Science & Vie et son «Guide des vaccins»: pour la science, on repassera



Science & Vie vient de sortir un «Guide des vaccins» (4.99 € la version numérique), présenté hier sur France Inter comme «bluffant» en termes de qualité scientifique. En ce qui concerne le seul chapitre que nous avons consulté, à savoir celui dédié aux vaccins anti-HPV, clairement, nous ne partageons pas cette appréciation élogieuse.

1. Il est toujours question des deux vaccins comme si ces dernires étaient équivalents, alors qu’ils ne sont pas fabriqués de la même manière, n’ont pas le même adjuvant et n’ont pas été testés dans des essais permettant la comparaison. L’emploi systématique du pronom «ils» pour les désigner brouille cette différence sans la moindre raison valable.

2. L’emploi de la formule «les études» est fait sans préciser de quoi on parle – des études de phase III ou des études de phases IV? Portant sur Gardasil®, sur Cervarix® ou sur les deux? -, ni évoquer les différences de fiabilité des différents types d’étude. La formule est de nature à induire le lecteur en erreur.

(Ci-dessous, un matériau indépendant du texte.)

-- ==== Sys2Proof/Machine/Step.lean ====
section
/-! DEFINITION. One step of the block: the engine's, when a command is pending and its time has come (R58, R210), or else
one host event (R60); a block with neither keeps its state (R186). -/

namespace Sys2Proof.Machine

/-- One step (R20, R58, R60). With an empty slot and no host event it answers the same state (R186; DEDUCED, log entry 15). -/
def step (s : State) : Host.Outcome State Fault Refusal :=
  match s.pending with
  | some p => if engineTurn p s then engineStep p s else .next (hostStep s)
  | none => .next (hostStep s)

/-- `s` with the command word `w` as the engine's next command: the very next step decodes and performs it. The argument
registers are captured as they stand (R22); how a program comes to run from reset is log entry 3. -/
def State.withFetchWord (s : State) (nbits w : Nat) : State :=
  placeCommand (BitVec.ofNat 32 (w % 2 ^ nbits)) s

end Sys2Proof.Machine
end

  • Pour mémoire, on rappellera ce que les RCT (meilleur niveau de preuve disponible à ce jour) ont montré:
    • pour Gardasil®: une réduction statistiquement non significative de l’incidence globale des CIN2+ de 16.9% – autrement dit pas de réduction du tout
    • pour Cervarix®:une réduction de l’incidence globale des CIN2+ de 54%, mais dont il est impossible d’apprécier la validité. En effet, les intervalles de confiance sont très larges et les auteurs des études de suivi n’ont pas fourni de valeurs de p (qui auraient permis d’apprécier si les résultats obtenus pouvaient être dû au hasard) – autrement dit, il se pourrait que Cervarix ne réduise pas l’incidence globale des CIN2+
  • On cherche en vain ces chiffres essentiels dans Sciences &Vie. Faute de références bibliographiques, impossible de savoir d’où sort le «60%» de réduction des lésions précancéreuses avancé dans ce tiré à part. S’il est issu d’études observationnelles, c’est clairement insuffisant pour suggérer qu’il s’agit d’un effet de la vaccination solidement documenté, étant donné les biais qui sont susceptibles d’affecter de telles études.

3. Science & Vie reprend la thèse selon laquelle il faudra attendre encore très longtemps pour savoir si le vaccin réduit l’incidence du cancer du col. Comme nous l’avons souligné à maintes reprises, cet argument est spécieux et détourne du vrai problème: on connaît depuis dix ans les résultats des essais de phase III; or ces derniers indiquent que la vaccination ne réduira pas l’incidence du cancer du col. Signalons juste que les chiffres de la Ligue suisse contre le cancer confirment cette absence d’effet: entre 2008 et 2015, l’incidence du cancer du col et la mortalité due au cancer du col n’ont pas bougé d’un iota en Suisse.

Bref, Science & Vie ne permet pas à ses lecteurs de se faire une idée objective des bénéfices que l’on peut attendre de cette vaccination. Pour la science, on repassera…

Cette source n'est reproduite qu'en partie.